Sort of like ethernet, there is a critical mass point.
I was surprised no one attacked with that.. 
(not that it was important to the issue, or anything)


Flow switching does magic matching of related packets to
cache entries which describe the disposition of the packet
that in previous caching schemes could only be determined
by processing individual packets to see if they matched
various access lists and the like.  It's principal neat
feature is that less per-packet processing means more pps
throughput.

MPLS is conceptually related, btw.

Flow switching does not improve queueing delays or speed
up photons and electrons, however, nor does it worsen
them, therefore the effect of flow switching on
variability of normal traffic is nil.


  Hold it.... doesn't a better PPS throughput imply reduced que latency
?
Not the physical process of entering the que, or the physical process
of exiting the que, but the median time the data is "que homed".
(again, full latency of ingress to egress)
Kind of "by definition" ?

  The more packets that you can clear,  the less congested the pipe.
The less congested a pipe, lower the probability that a packet
will need to experience delay. Or, have I over simplified ?

 Or, is your operational word "normal traffic"? That would make sense.  



Flow switching has mechanisms cleverer than Leon the
Cleaner to delete entries from the cache and consequently
there are much reduced odds of a cache fault during a
long-lived flow that is constantly sending at least
occasional traffic.   You may see this as reducing
variability.  I see it as fixing a openly-admitted design flaw.

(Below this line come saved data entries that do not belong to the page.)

/-- SIDE_STREAM_PACKET (R67, R305): a packet of a user-defined type on an enabled virtual channel goes to the archive stream
and debits the budget by its length (R254); one beyond the grant is discarded (R73). Without an open line its WLN is a free value (log entry 3). -/
def sideStreamPacket (p : Fin 16) (vc : Fin 16) (dt : Nat) (bytes : List Byte) (crcOk corrected : Bool) (d : Dev) : Dev :=
  if !receiving d p || decide (dt < 0x30 ∨ 0x37 < dt) then d
  else
    let en := bitOf (d.cfg (packetEpoch d p) (PORT.STREAM_CFG.SIDE_VC_EN p)) vc
    let (kept, d) := packetIn d p (6 + bytes.length) corrected crcOk d.ports[p].cur false
    if !en || !kept || d.isStandby then d
    else
      let (w, d) := match d.ports[p].cur with
        | some w => (w, d)
        | none => d.free 48
      let head := [0x158 + 65536 * p.val + 2 ^ 20 * vc.val, bytes.length, w % 2 ^ 32, w / 2 ^ 32]
      let pad := List.replicate ((4 - bytes.length % 4) % 4) (0 : Byte)
      setCredit (archPut d ⟨none, head.flatMap (leBytes 4) ++ bytes ++ pad, 0, 0, none⟩) (d.arch.credit - ((6 + bytes.length : Nat) : Int))

/-! ## Status, checks and epochs (R251, R258, R263, R267) -/

/-- The consistency check of ZCTL: its cause. -/
def zctlCheck (v : View) : Option Nat :=
  if v ZCTL.ARCH_CFG.EN ≠ 0 ∧ v ZCTL.STREAM_MASK.MASK = 0 then some 1
  else if frbN (archSet v).bits (archSet v).ratio < 2 then some 2
  else none

/-- An epoch: an engine that leaves the stream mode gives back what it has not begun (R251). -/
def archEpoch (d : Dev) : Dev :=
  let free (c : Chunk) : Chunk :=
    match c.engine with
    | some n => if !streamEngine d n && !c.begun && c.dBufs == 0 && c.fBufs == 0 then { c with engine := none } else c
    | none => c
  let d1 := d.updArch fun a => { a with chunks := a.chunks.map free }
  archShow (zShowAll d1)

/-- The throttle acts on compression (R267). -/
def archForce (d : Dev) (pause frb : Bool) : Dev :=
  zShowAll ((((d.wrB ZCTL.FORCE.JOB_PAUSE pause).wrB ZCTL.FORCE.FRB frb).wrB ZCTL.STATUS.JOB_PAUSE pause).wrB ZCTL.STATUS.FORCE_FRB frb)

/-! ## Jobs (R268 to R271) -/

def jqBase : Nat := 0x08000000
def cqBase : Nat := 0x08002000
def bdBase : Nat := 0x08010000

/-- A range wholly in the job area (Table 12.1). -/
def inJobArea (a n : Nat) : Bool := decide (0x560000000 ≤ a ∧ a + n ≤ 0x7E0000000)

/-- The buffers of a chain (address, length), none where a descriptor is not valid; at most 4,096. -/
def outChain (m : Memory) : Nat → Nat → Option (List (Nat × Nat))
  | 0, _ => some []
  | fuel + 1, b =>
    if 4096 ≤ b then none
    else
      let a := m.u64 (bdBase + 16 * b)
      let n := m.u32 (bdBase + 16 * b + 8)
      let next := m.u32 (bdBase + 16 * b + 12)
      if n < 64 ∨ !inJobArea a n then none
      else if next = 0xFFFFFFFF then some [(a, n)]
      else (outChain m fuel next).map fun r => (a, n) :: r

/-- The job at the head as its descriptor says (Table 11.2), on an engine. -/
def readJob (m : Memory) (idx engine : Nat) : Job :=
  let a := jqBase + 32 * idx
  let ctl := m.u32 a
  let src := m.u64 (a + 8)
  let len := m.u32 (a + 16)
  let (op, wrap, level, flush) := (bitsOf ctl 0 2, bitsOf ctl 2 2, bitsOf ctl 4 3, bitsOf ctl 8 2)
  let chain := outChain m 4096 (m.u32 (a + 20))
  let bad := decide (op = 3 ∨ (op ≠ 2 ∧ wrap = 3) ∨ (op = 0 ∧ (level < 1 ∨ 4 < level ∨ flush = 3)) ∨ len = 0 ∨ 2 ^ 31 < len) ||
    !inJobArea src len || chain.isNone
  { idx := idx, force := if bad then 6 else 0, engine := engine, op := op, wrap := wrap, level := level, flush := flush
    ctx := bitsOf ctl 12 4, tag := m.u32 (a + 4), src := src, len := len, chain := chain.getD [], limit := m.u32 (a + 24) }

/-- The session that holds the JOB right (R306). -/
def jobSession (d : Dev) : Option Nat := (List.range 4).find? fun j => d.on (HOST.SESS_STAT.STATE j) && d.on (HOST.SESS_STAT.JOB j)

/-- JOB_DONE of a completion record. -/
def sendJobDone (d : Dev) (m : Memory) (idx : Nat) : Dev :=
  match jobSession d with
  | some j =>
    let port := d.rd (HOST.SESS_STAT.CUR j)
    sendFrame (arpUse (d.start (.jobDone idx)) port j) port 0x2A ((List.range 4).map fun k => m.u32 (cqBase + 16 * idx + 4 * k))
  | none => d

/-- A completion record at CQ_TAIL (Table 11.4). AUX of a status the table gives none for is a free value (log entry 3). -/
def putCompletion (x : DM) (job tag status err engine outLen : Nat) (aux : Option Nat) : DM :=
  let (w, d) := match aux with
    | some w => (w, x.1)
    | none => x.1.free 32
  let t := d.rd ZCTL.CQ_TAIL.IDX
  let m1 := x.2.store (cqBase + 16 * t)
    (leBytes 4 tag ++ leBytes 4 (status + 256 * err + 65536 * engine) ++ leBytes 4 outLen ++ leBytes 4 w)
  let d1 := ((d.wr ZCTL.CQ_TAIL.IDX (t + 1)).inc ZCTL.JOBS_DONE.CNT).irq Page.ZCTL ZCTL.irq.JOB_DONE
  let d2 := d1.updArch fun a => { a with cq := a.cq ++ [(t, job, false)] }
  (sendJobDone d2 m1 t, m1)

/-- A record would overwrite one the host has not retired. -/
def cqFull (d : Dev) : Bool := decide (256 ≤ d.arch.cq.length)

/-- Contexts as the Z pages show them. -/
def ctxShow (d : Dev) : Dev :=
  (List.range 32).foldl (fun d n =>
    d.wr (Z.CTX.OPEN n) (d.arch.ctxs.foldl (fun v c => if c.engine == n then setBit v c.c else v) 0)) d

/-- JQ_TAIL_WRITE (R268, R306). -/
def jqTailWrite (idx : Nat) (d : Dev) : Dev := if d.on HOST.STATUS.JQ_OWNED then d else d.wr ZCTL.JQ_TAIL.IDX idx

/-- CQ_HEAD_WRITE: the records before it are retired. -/
def cqRetire (idx : Nat) (d : Dev) : Dev :=
  let k := (idx + 256 - d.rd ZCTL.CQ_HEAD.IDX) % 256
  (d.updArch fun a => { a with cq := a.cq.drop k }).wr ZCTL.CQ_HEAD.IDX idx

def cqHeadWrite (idx : Nat) (d : Dev) : Dev := if d.on HOST.STATUS.JQ_OWNED then d else cqRetire (idx % 256) d

/-- JOB_START (R268): the job at the head, on the engine that holds its context or the lowest idle job engine; in degraded
mode it ends with NO_MEM (R267). -/
def jobStart (x : DM) : DM :=
  let (d, m) := x
  let idx := d.rd ZCTL.JQ_HEAD.IDX
  if idx = d.rd ZCTL.JQ_TAIL.IDX then x
  else if d.on ZCTL.STATUS.DEGRADED then
    if cqFull d then x else putCompletion (d.wr ZCTL.JQ_HEAD.IDX (idx + 1), m) idx (m.u32 (jqBase + 32 * idx + 4)) 7 0 0 0 none
  else if d.on ZCTL.FORCE.JOB_PAUSE then x
  else
    let idle (n : Nat) : Bool := !streamEngine d n && !engFaulted d n && (heldBy d n).isEmpty && (jobOn d n).isNone
    let j := readJob m idx 0
    let holds := if j.op = 0 then
        match d.arch.ctxs.find? fun c => c.c == j.ctx with
        | some c => some c.engine
        | none => (d.arch.jobs.find? fun r => r.op == 0 && r.flush != 0 && r.ctx == j.ctx).map Job.engine
      else none
    let pick := match holds with
      | some n => if idle n then some n else none
      | none => (List.range 32).find? idle
    match pick with
    | none => x
    | some n =>
      let same := (d.arch.ctxs.find? fun c => c.c == j.ctx).elim true fun c => c.wrap == j.wrap && c.level == j.level
      let other := j.op != 0 && j.force == 0
      let j1 := { j with engine := n, force := if j.force == 0 && !other && !same then 6 else j.force }
      (zShow ((d.updArch fun a => { a with jobs := a.jobs ++ [j1] }).wr ZCTL.JQ_HEAD.IDX (idx + 1)) n, m)

/-- Bytes laid down a chain of buffers. -/
def putChain (who : Reader) (x : DM) : List (Nat × Nat) → List Byte → DM
  | [], _ => x
  | (a, n) :: rest, bs => if bs.isEmpty then x else putChain who (mergeWrite who x a (bs.take n)) rest (bs.drop n)

/-- What a job comes to: status, ERR, OUT_LEN, AUX where Table 11.4 gives it, where in the source an error stands, the source
bytes consumed, the bytes laid down, and the context left open. -/
structure JobEnd where
  status : Nat
  err : Nat
  outLen : Nat
  aux : Option Nat
  errAt : Nat
  used : Nat
  bytes : List Byte
  ctx : Option JobCtx
  deriving DecidableEq, Repr

/-- The value AUX reports on success: Adler-32 with the zlib wrapper, else CRC-32. -/
def auxOf (wrap adler crc : Nat) : Nat := if wrap = 1 then adler else crc

/-- A compress job (R269, R270): `cap` bytes of chain, `ctx` its open context, `src` its source, `fail` whether the engine's
comparison failed. -/
def compressJob (j : Job) (ctx : Option JobCtx) (cap : Nat) (src : List Byte) (fail : Bool) : JobEnd :=
  let c := ctx.getD ⟨j.ctx, j.engine, j.wrap, j.level, [], 1, 0, 0xFFFFFFFF, 0⟩
  let (a, b) := src.foldl adlerStep (c.adlerA, c.adlerB)
  let crc := src.foldl (fun r x => crc32Byte r x.toNat) c.crc
  let len := c.len + src.length
  let adler := b * 65536 + a
  let sum := Nat.xor crc 0xFFFFFFFF
  let body := deflateBody j.level c.hist j.flush src
  let out := (if ctx.isNone then wrapHead j.wrap j.level else []) ++ body ++
    (if j.flush = 0 then wrapTail j.wrap adler sum len else [])
  let all := c.hist ++ src
  let next : JobCtx := { c with hist := if j.flush = 1 then all.drop (all.length - 32768) else [], adlerA := a, adlerB := b
                                crc := crc, len := len }
  let n := src.length
  if n ≤ out.length ∧ n ≤ cap then ⟨1, 0, 0, none, 0, n, out.take n, none⟩
  else if cap < out.length then ⟨2, 0, cap, none, 0, n, out.take cap, none⟩
  else if fail || !bodyDecodes c.hist j.flush body src then ⟨5, 0, out.length, none, 0, n, out, none⟩
  else ⟨0, 0, out.length, some (auxOf j.wrap adler sum), 0, n, out, if j.flush = 0 then none else some next⟩
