-- ==== Sys2Proof/Certificates/Slice0/Obligations.lean ====
section
/-! DEFINITION. The statements for the provers, family by family. -/

open Sys2Proof Sys2Proof.Machine

/-! ## The queue and the invariant -/

/-- A step takes the command at the front of the queue and runs it with the queue's rest; on an empty queue the block idles, which is
the model's own choice (log entry 24). -/
def Obligations.StepRunsTheFrontCommand : Prop :=
  (∀ (c : Instr) (rest : List Instr) (s : State), step { s with pending := c :: rest } = exec c { s with pending := rest }) ∧
  ∀ s : State, s.pending = [] → step s = .next s

/-- Every command completes from every state (a command the spec refuses has the refusal as its effect), and a step takes one command
and adds none. The model's own choice it rests on in part: log entry 24. -/
def Obligations.StepTakesOneCommand : Prop :=
  (∀ (c : Instr) (s : State), ∃ t, exec c s = .next t ∧ t.pending = s.pending) ∧
  ∀ s : State, ∃ t, step s = .next t ∧ t.pending = s.pending.tail

/-- At reset the data space and the flash are in canonical form. The model's own choice it rests on in part: log entry 2. -/
def Obligations.ResetMeetsInvariant : Prop := State.Inv State.reset

/-- From every state in which the data space and the flash are in canonical form, reachable or not, a step gives such a state. The model's own choice it rests on in part: log entry 2. -/
def Obligations.StepKeepsCanonicalMemory : Prop :=
  ∀ s t : State, s.Inv → step s = .next t → t.Inv

/-- Reset leaves every field of Tables 20.2 to 20.3's pages at the value its table gives, and nothing in flight. The model's own choice it rests on in part: log entry 1. -/
def Obligations.ResetRegistersReadTheirTable : Prop :=
  (∀ p ∈ pageList, ∀ f ∈ Com.fields p ++ pageFields p, State.reset.dev.rd f = f.reset) ∧
  State.reset.dev.now = 0 ∧ State.reset.dev.ep.frozen = none ∧ State.reset.dev.ep.next = [] ∧ State.reset.dev.errLog = [] ∧
  State.reset.dev.out = [] ∧ State.reset.dev.locks = [] ∧ State.reset.pending = []

/-! ## Timebase, generator, epochs and snapshots (spec/01_web_coordinates_and_time.md) -/

/-- R11 to R13: the tick in exact arithmetic, the guarded step, holdover. The accumulator's unit is 2^-16 ppm of 1/16 ns. The model's own choice it rests on in part: log entry 6. -/
def Obligations.TimebaseTicksAndSteps : Prop :=
  (∀ s : State, s.dev.up = true → Gives .timebaseTick s fun d =>
    65536000000 * (d.time.tb : Int) + d.time.acc =
      65536000000 * (s.dev.time.tb : Int) + s.dev.time.acc + 20 * (65536000000 + timeRate s.dev) ∧
    d.time.acc < 65536000000 ∧ s.dev.time.tb ≤ d.time.tb ∧
    d = { s.dev with time := { s.dev.time with tb := d.time.tb, acc := d.time.acc } }) ∧
  (∀ (s : State) (x : Nat), s.dev.up = true → genRuns s.dev = false →
    (s.dev.time.tb : Int) + 16 * s.dev.rdS WEB.TB_STEP.STEP_NS = x → x < 2 ^ 68 →
    Gives .tbStep s fun d => d = { s.dev with time := { s.dev.time with tb := x } }) ∧
  (∀ s : State, s.dev.up = true →
    genRuns s.dev = true ∨ (s.dev.time.tb : Int) + 16 * s.dev.rdS WEB.TB_STEP.STEP_NS < 0 ∨
      (2 ^ 68 : Int) ≤ (s.dev.time.tb : Int) + 16 * s.dev.rdS WEB.TB_STEP.STEP_NS →
    Gives .tbStep s fun d => d.rd WEB.TB_CTL.STEP_REFUSED = 1 ∧ s.dev.OnlyRegs d [WEB.TB_CTL.STEP_REFUSED]) ∧
  ∀ s : State, s.dev.up = true → Gives .tbHoldover s fun d =>
    d.rd WEB.TB_CTL.LOCKED = 0 ∧ d.rd WEB.TB_RATE.RATE = s.dev.rd WEB.TB_RATE.RATE ∧ d.time.tb = s.dev.time.tb ∧
    s.dev.KeepsRegs d [WEB.TB_CTL.LOCKED]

 Ok. But, it still works. Reduce the time spent processing the packet/or
cell, and things get smoother... Why should it be otherwise?
 

 PS MAC Layer Switching, and ATM switching are apples and oranges.
Although, one could be used to do the other.
(Told you Dorian)

Huh?

  Sorry, A response to another users mail. They referenced a holy war in
the archives. I derived from that thread that it was an argument about
traditional LAN
switches, and their MAC based flow descisions -versus- Layer 3 Routing
descisions. I guess
technically speaking, it was related. But,it was not the immediate
issue.

  I guess in the picture of things I created flame bait.
  I claim naivette' (sp ?) to the NANOG archives .
  However, I found the discussion refreshing.